The obvious one, of course, would be to have it be a prize that one group or another are trying to claim, and willing to turn guns on their competitors to claim it first. Another one that keeps it on the tabletop is to use that naval comm scanner suite for that improved sensor range and +1 to initiative, making it a weird kind of command and control platform. With two small craft bays, you can even throw in an assault small craft or two to protect it.
In effect, the
Bright Star is very similar to another JumpShip of near identical size: the
Explorer. In exchange for cutting the cargo and small craft capacity in half, you gain full automation and a powerful sensor suite.
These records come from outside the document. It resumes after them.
-- ==== Sys2Proof/Machine/Ops.lean ====
section
/-! DEFINITION. The named operations: field updates, memory (20_memory.md R28-R31), the stack primitives (R32-R35), the end of a
step and the raising of a fault (60_exceptions.md R106-R108). -/

namespace Sys2Proof.Machine

/-- What an instruction's meaning answers. -/
abbrev Result := Host.Outcome State Fault Refusal

/-! ## Field updates -/

/-- `pc <- t` (R14). -/
def State.setPc (s : State) (t : Short) : State := { s with pc := t }

/-- Replaces the memory. -/
def State.setMem (s : State) (m : Memory) : State := { s with mem := m }

/-- Replaces the outcome of the step (R20). -/
def State.setStatus (s : State) (x : Status) : State := { s with status := x }

/-- Replaces the device table. -/
def State.setDev (s : State) (d : Vector (Option Device) 16) : State := { s with dev := d }

/-- Adds an event to the bus record (45_device_io.md R94). -/
def State.record (s : State) (e : BusEvent) : State := { s with bus := s.bus ++ [e] }

/-- One of the two stacks (R16). -/
def State.stack (s : State) : StackSel → Stack
  | .ws => s.ws
  | .rs => s.rs

/-- Replaces one of the two stacks. -/
def State.setStack (s : State) (x : StackSel) (st : Stack) : State :=
  match x with
  | .ws => { s with ws := st }
  | .rs => { s with rs := st }

/-- The stack that is not `x` (30_encoding.md R47). -/
def StackSel.other : StackSel → StackSel
  | .ws => .rs
  | .rs => .ws

/-! ## Memory -/

/-- What an address that memory does not list reads as: 0x00, the contents at creation (R26, decision D14). -/
def Memory.unlisted : Byte := 0

/-- The byte at an address. -/
def Memory.read : Memory → Nat → Byte
  | [], _ => Memory.unlisted
  | (b, v) :: m, a => if b = a then v else Memory.read m a

/-- Puts an entry in front, unless it says what an unlisted address says. -/
def Memory.cons (a : Nat) (v : Byte) (m : Memory) : Memory :=
  if v = Memory.unlisted then m else (a, v) :: m

/-- Memory with one byte written, in canonical form. -/
def Memory.write : Memory → Nat → Byte → Memory
  | [], a, v => Memory.cons a v []
  | (b, x) :: m, a, v =>
    if a < b then Memory.cons a v ((b, x) :: m)
    else if a = b then Memory.cons a v m
    else (b, x) :: Memory.write m a v

/-- Every address is at least `lo` and below 65536, addresses strictly rise, and no entry holds the unlisted value. -/
def Memory.wfFrom : Nat → Memory → Bool
  | _, [] => true
  | lo, (a, v) :: m => decide (lo ≤ a) && decide (a < 65536) && decide (v ≠ Memory.unlisted) && Memory.wfFrom (a + 1) m

/-- The canonical form of memory. -/
def Memory.wf (m : Memory) : Bool := Memory.wfFrom 0 m

/-- `mem[a]`. -/
def State.byteAt (s : State) (a : Short) : Byte := Memory.read s.mem a.toNat

/-- `mem[a] <- v`. -/
def State.setByte (s : State) (a : Short) (v : Byte) : State := s.setMem (Memory.write s.mem a.toNat v)

/-- `MemRead(a, w)`: big-endian, the second address mod 65536 (R28, R31). -/
def State.memRead (s : State) (a : Short) : Width → Short
  | .byte => zext16 (s.byteAt a)
  | .short => shortOf (s.byteAt a) (s.byteAt (a + 1))

/-- `MemWrite(a, w, v)`: big-endian, the second address mod 65536 (R29, R31). -/
def State.memWrite (s : State) (a : Short) (w : Width) (v : Short) : State :=
  match w with
  | .byte => s.setByte a (loByte v)
  | .short => (s.setByte a (hiByte v)).setByte (a + 1) (loByte v)

/-! ## Stacks -/

/-- `reserve(S, c, p, k)`: the capacity check, and the new pointer (R32). -/
def Stack.reserve (st : Stack) (c p : Nat) (k : Bool) : Except FaultKind Stack :=
  if c > st.sp.toNat then .error .underflow
  else
    let n := if k then st.sp.toNat + p else st.sp.toNat - c + p
    if n > 255 then .error .overflow else .ok { st with sp := BitVec.ofNat 8 n }

/-- `S.dat[base - i]` (R33). -/
def Stack.below (st : Stack) (base : Byte) (i : Nat) : Byte :=
  st.dat[(base - BitVec.ofNat 8 i).toNat]'(base - BitVec.ofNat 8 i).isLt

/-- `peek(S, base, i, w)`: the most significant byte of a short lies deeper (R18, R33). -/
def Stack.peek (st : Stack) (base : Byte) (i : Nat) : Width → Short
  | .byte => zext16 (st.below base i)
  | .short => shortOf (st.below base (i + 1)) (st.below base i)

/-- `S.dat[S.sp - i] <- v` (R34). -/
def Stack.putByte (st : Stack) (i : Nat) (v : Byte) : Stack :=
  { st with dat := st.dat.set (st.sp - BitVec.ofNat 8 i).toNat v (st.sp - BitVec.ofNat 8 i).isLt }

/-- `put(S, i, w, v)`: the value is cut to `w` bytes, the most significant byte of a short lies deeper (R34). -/
def Stack.put (st : Stack) (i : Nat) (w : Width) (v : Short) : Stack :=
  match w with
  | .byte => st.putByte i (loByte v)
  | .short => (st.putByte i (loByte v)).putByte (i + 1) (hiByte v)

/-- `put` on one of the machine's stacks. -/
def State.put (s : State) (x : StackSel) (i : Nat) (w : Width) (v : Short) : State :=
  s.setStack x ((s.stack x).put i w v)

/-- `peek(S, sp0, i, w)`, taken in the state in which the instruction begins its stack work, so that `sp0` is its pointer and no
result is written yet (R35, decision D13). -/
def State.peek (s : State) (x : StackSel) (i : Nat) (w : Width) : Short :=
  (s.stack x).peek (s.stack x).sp i w

/-! ## The end of a step -/

/-- The pseudocode reached its end: outcome `Continue` (R108). -/
def State.complete (s : State) : Result := .next (s.setStatus .cont)

/-- `halt`: outcome `Halted` (R107). -/
def State.halt (s : State) : Result := .next (s.setStatus .halted)

/-- `raise F`, the block's whole exception entry: outcome `Fault(F)`, the state stays as the pseudocode left it, nothing is saved and
control goes nowhere (R106, R110).  There is no return from it: the next step continues at the current pc (R111). -/
def State.raise (s : State) (kind : FaultKind) : Result := .next (s.setStatus (.fault kind))

/-- A capacity check on stack `x` as a step of the pseudocode: raise, or commit the new pointer and go on (R32, R35, R106). -/
def State.reserving (s : State) (x : StackSel) (c p : Nat) (k : Bool) (andThen : State → Result) : Result :=
  match (s.stack x).reserve c p k with
  | .error kind => s.raise kind
  | .ok st => andThen (s.setStack x st)

end Sys2Proof.Machine
end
That, of course, opens up all kinds of weird options for an AToW game, with a bunch of plucky, slightly mad explorers with a DropShuttle and landing craft, using this relic they found to explore parts unknown...or maybe just to get back to settled space after their original JumpShip broke down. With 123.5 tons of cargo, you could even make room for a handful of steerage quarters using salvaged life support gear from your original ride, overriding the internal systems after either hacking them, or using ancient records you and your fellow lostech prospectors found in the ruins of Ulsop Robotics.
In short, then, the
Bright Star Auto Scout is only truly a boondoggle if you want it to be. Contrary to expectations for an extremely small JumpShip with no docking collars, the unique history and nature of the
Bright Star and its powerful large NCSS give the
Bright Star far more of an edge on a tabletop than you might otherwise expect, opening up a variety of possibilities for your game.